(Stored data)
"""
-- ==== Sys2Proof/Machine/Links.lean ====
section
/-!
DEFINITION. Hawser ports, control messages and groups (chapter 12), neighbour lending (chapters 11, 12), and what a broken
route does to queries.
-/

namespace Sys2Proof.Machine

/-! ### Routes (R428, R433, R453, R454) -/

/-- The entry of a slot kind's transfer lists that reserves this module's positions for a flow (R434). -/
def Timetable.entryFor (t : Timetable) (kind src dst inPort : Nat) : Option (List Nat) :=
  (t.slotEntry kind src dst inPort).map (·.2)

/-- Whether this module cannot reach another in slots of a kind: it is lost, its port of the route is not TIMED, or the route
crosses a port announced DOWN. -/
def State.routeCut (s : State) (slot m : Nat) : Bool :=
  if m == s.group.index then false
  else if !s.groupMember || s.group.lost.contains m then true
  else
    match s.active.entryFor slot s.group.index m 255 with
    | none => true
    | some e => (s.ports.map (·.state)).getD (e.getD 4 0) 0 != 4
        || s.group.brokenPorts.any fun b => Config.routeCrosses s.active.ident m b.1 b.2

/-- Whether queries cannot reach a module. -/
def State.unreachable (s : State) (m : Nat) : Bool := s.routeCut 1 m

/-- Windows whose lender's bulk route is lost close at once (R388, R459). -/
def State.cutLoans (s : State) : State := s.closeLoans fun l => l.borrow && s.routeCut 3 l.peer

/-- The modules that hold a partition: one, or two during a move. -/
def Partition.holders (p : Partition) : List Nat := p.holder :: p.move.toList

/-- A list that can no longer come, where another placement answers for its partition, is awaited no more (R452). -/
def Member.forget (m : Member) (out : Nat → Bool) : Member :=
  { m with lists := m.lists.filter fun l => l.done || !out l.holder || !m.lists.any fun x => x.part == l.part && !out x.holder }

/-- The module that a candidate's refinement was asked of; this one where none was asked. -/
def Member.askedOf (m : Member) (here id : Nat) : Nat := ((m.asked.find? fun x => x.1 == id).map (·.2)).getD here

/-- Whether a member's remaining lists, or the answers to its refine requests, must come from a holder out of reach (R454). -/
def Member.cut (m : Member) (here : Nat) (out : Nat → Bool) : Bool :=
  m.status.isNone && (m.lists.any (fun l => !l.done && out l.holder) || m.refLeft.any fun e => out (m.askedOf here e.id))

/-- The placements that answer a query for a partition: both of a move from r_both on, for queries admitted from that round
(R448). -/
def State.answerers (s : State) (coll : Nat) (r : Partition) (admission : Nat) : List Nat :=
  if s.group.moves.any fun x => x.coll == coll && x.part == r.num && x.bothAt.any fun b => b ≤ admission then r.holders else [r.holder]

/-- Whether a query needs a broken route or a lost module. -/
def State.cut (s : State) (q : QueryWork) : Bool := q.members.any fun m => m.cut s.group.index s.unreachable

/-- Queries forget the lists that another placement makes good. -/
def State.forgetLists (s : State) : State :=
  { s with rings.cmds := s.rings.cmds.map fun c => match c.body with
      | .query q => { c with body := .query { q with members := q.members.map fun m => m.forget s.unreachable } }
      | _ => c }

/-- Queries that a broken route or a lost module cuts complete with INTERRUPTED_RETRY and no result list. -/
def State.cutQueries (s : State) : State :=
  s.forgetLists.endAll (fun c => match c.body with
    | .query q => c.admitted && s.forgetLists.cut q
    | _ => false) (.of 2)

/-! ### Port states (R420 to R423, R453, R455) -/

def State.portState (s : State) (p : Nat) : Nat := (s.ports.map (·.state)).getD p 0
def State.updPort (s : State) (p : Nat) (f : Port → Port) : State := { s with ports := updAt p f s.ports }
def State.port (s : State) (p : Nat) : Port := s.ports.getD p Port.down

/-- The record of a port or a cage at fault (R414, R421, R422). -/
def State.portFault (s : State) (kind unit : Nat) : State := s.record { code := 0x0030, severity := 2, unitKind := kind, unit }

/-- Whether a port's cage holds a module that may leave low-power mode (R414). -/
def State.cageGood (s : State) (p : Nat) : Bool :=
  match s.cages[p / 2]? with
  | none => false
  | some c => c.module && c.powerClass ≤ 4 && !c.lowPower

/-- The four lanes of a port in its cage's transmitter disable: set where the port does not transmit (R413). -/
def State.setLanes (s : State) (p : Nat) (on : Bool) : State :=
  let mask := if p % 2 == 0 then 0x0F else 0xF0
  { s with cages := updAt (p / 2) (fun c => { c with txDisable := if on then c.txDisable &&& (255 - mask) else c.txDisable ||| mask }) s.cages }

/-- A port that trains where its lanes are enabled and its module is allowed. -/
def State.train (s : State) (p : Nat) : State :=
  let on := (s.port p).enabled && s.cageGood p && !s.regs.shelter
  (s.updPort p fun x => if on then { x with state := 1, retry := false, hello := false, trips := [], delay := 0 } else { x with state := 0 }).setLanes
    p on

/-- The control slot offset at which a change lies that every module must know in time (R448, R455). -/
def State.safeAt (s : State) : Nat := s.active.hops + 1

/-- A port that goes DOWN: where it was TIMED, PORT_DOWN is announced and its routes break from the next round (R453). -/
def State.portDown (s : State) (p : Nat) : State :=
  let x := s.port p
  let s1 := s.updPort p fun x => { x with state := 0, hello := false, trips := [], delay := 0, lost := 0, nacks := [], kept := [], timedAt := none }
  if x.state == 4 then
    let s2 := s1.announce 0x0F (toLe 2 s.group.index ++ toLe 1 p ++ toLe 2 x.farModule ++ toLe 1 x.farPort)
    { s2 with group.brokenFrom := s2.group.brokenFrom ++ [(s.clock.round + 1, s.group.index, p), (s.clock.round + 1, x.farModule, x.farPort)]
              group.parent := if s2.group.parent == some p then none else s2.group.parent }.cutLoans
  else s1

/-- Every port of the map is MEASURED. -/
def State.allMeasured (s : State) : Bool := s.ports.all fun p => !p.used || p.state ≥ 3

/-- The leader of a group in formation proposes once every module has reported (R441). -/
def State.tryForm (s : State) : State :=
  let others := (List.range s.group.joinSize).filter fun m => m != s.group.joinIndex
  if s.group.joining.isSome && s.group.joinLeader == s.group.joinIndex && s.allMeasured && !s.switching
      && others.all s.group.measured.contains then s.propose none else s

/-- A port that has become MEASURED: in a group it announces PORT_UP with a round; in formation the module reports to the
leader once every port of its map is MEASURED, an untimed report recorded as sent (log 4). -/
def State.onMeasured (s : State) (p : Nat) : State :=
  let x := s.port p
  if s.groupMember && s.group.joining.isNone then
    let at0 := s.clock.round + 1 + s.safeAt
    let s1 := s.announce 0x10 (toLe 2 s.group.index ++ toLe 1 p ++ toLe 2 x.farModule ++ toLe 1 x.farPort ++ zeros 6 ++ toLe 4 s.safeAt)
    { s1.updPort p ({ · with timedAt := some at0 }) with
        group.upFrom := s1.group.upFrom ++ [(at0, s.group.index, p), (at0, x.farModule, x.farPort)] }
  else if s.group.joining.isSome && s.allMeasured then
    if s.group.joinLeader == s.group.joinIndex then s.tryForm
    else { s with group.sent := (p, s.ctrl 0 []) :: s.group.sent }
  else s

/-- Half the round trip averaged over 64 exchanges, once there are so many, in 1/16 ticks (R422). -/
def Port.oneWay (x : Port) : Option Nat := if x.trips.length ≥ 64 then some (x.trips.sum / 128) else none

/-- A LOCKED port with a matching far end and a measured delay of at most 1 µs becomes MEASURED (R421, R422). -/
def State.tryMeasure (s : State) (p : Nat) : State :=
  let x := s.port p
  match x.oneWay with
  | none => s
  | some d =>
    if x.state != 2 then s
    else if x.trips.sum > 128 * 8000 then (s.updPort p ({ · with trips := [] })).portFault 10 p
    else if x.hello then (s.updPort p ({ · with state := 3, delay := d })).onMeasured p
    else s

/-- LINK_HELLO sent on a port, recorded as an output (log 4). -/
def State.sendHello (s : State) (p : Nat) : State :=
  let (index, size) := if s.group.joining.isSome then (s.group.joinIndex, s.group.joinSize) else (s.group.index, s.group.size)
  let c : Ctrl := { type := 1, groupWide := false, origin := index, seq := 0, sent := s.clock.round
                    body := toLe 8 s.group.ident ++ toLe 2 index ++ toLe 1 p ++ toLe 2 size ++ zeros 3, inPort := 255 }
  { s with group.sent := (p, c) :: s.group.sent }

/-- BLOCK_LOCK: a trained port is LOCKED, and LINK_HELLO goes out. -/
def execBlockLock (port : Nat) (s : State) : Host.Outcome State Fault Refusal :=
  event s (port < 8 && s.portState port == 1)
    ((s.updPort port fun x => { x with state := 2, hello := false, trips := [], delay := 0 }).sendHello port)

/-- TRAINING_TIMEOUT: back to DOWN; it trains again after 1 s. -/
def execTrainingTimeout (port : Nat) (s : State) : Host.Outcome State Fault Refusal :=
  event s (port < 8 && s.portState port == 1)
    (s.updPort port fun x => { x with state := 0, retry := true })

def execTrainingRetry (port : Nat) (s : State) : Host.Outcome State Fault Refusal :=
  event s (port < 8 && s.portState port == 0 && (s.port port).retry)
    (s.train port)

/-- BLOCK_LOCK_LOSS: loss of block lock, or more than 16 lost blocks in a round; the port is DOWN and trains again. -/
def execBlockLockLoss (port : Nat) (s : State) : Host.Outcome State Fault Refusal :=
  event s (port < 8 && s.portState port == 4) ((s.portDown port).train port)

/-- LOST_BLOCK: a block at its place in the stream that cannot be corrected, whose sync byte is wrong, or one of whose control flits fails
its CRC: all its flits are lost, and it is reported by nack_seq in the next four blocks (R416, R419, R425). The command names the flits
that its sender put there, which replay may bring again. -/
def execLostBlock (port blockSeq : Nat) (block : Option Bytes) (flits : List Flit) (s : State) : Host.Outcome State Fault Refusal :=
  let s1 := s.updPort port fun x => { x with lost := x.lost + 1, nacks := x.nacks ++ List.replicate 4 blockSeq }
  event s (port < 8 && s.portState port ≥ 2 && blockLost block)
    { s1 with group.lostFlits := s1.group.lostFlits ++ flits.map fun f => ⟨port, blockSeq, f⟩ }

/-- LINK_HELLO: a far end that does not match the port map leaves the port LOCKED and queues a record (R421). -/
def execLinkHello (port : Nat) (group farModule farPort : Nat) (s : State) : Host.Outcome State Fault Refusal :=
  let x := s.port port
  let good := x.used && group == s.group.ident && x.farModule == farModule && x.farPort == farPort
  event s (port < 8 && (s.portState port == 2 || s.portState port == 3))
    (s.settled (if good then (s.updPort port ({ · with hello := true })).tryMeasure port
      else (s.updPort port ({ · with state := 2, hello := false })).portFault 10 port))

/-- The phase correction from the time parent's exchange: at most 0.25 ns, 8/64 of a tick, each round; group time moves by the whole ticks
that the corrections come to (R430). -/
def State.correct (s : State) (port tx arrival : Nat) : State :=
  if s.group.parent == some port then
    let off : Int := 4 * ((tx : Int) + (s.port port).delay - arrival)
    let sum := s.group.phase + max (-8) (min 8 off)
    { s with group.phase := sum % 64, clock.groupTime := (s.clock.groupTime + sum / 64).toNat }
  else s

/-- The round trip of an exchange: from this port's TIME_SYNC to the one that answers it, less the time that the far end held it; none
where the far end has had no TIME_SYNC. -/
def Port.roundTrip (x : Port) (tx rx arrival : Nat) : Option Nat := if rx == 0 then none else some ((arrival + rx) - (x.syncSent + tx))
"""
=== WHAT IS BEING ASKED ===
Each line above that holds the string "updAt" should be copied and shown.

=== ANSWER BOX ===
def State.updPort (s : State) (p : Nat) (f : Port → Port) : State := { s with ports := updAt p f s.ports }
  { s with cages := updAt (p / 2) (fun c => { c with txDisable := if on then c.txDisable &&& (255 - mask) else c.txDisable ||| mask }) s.cages }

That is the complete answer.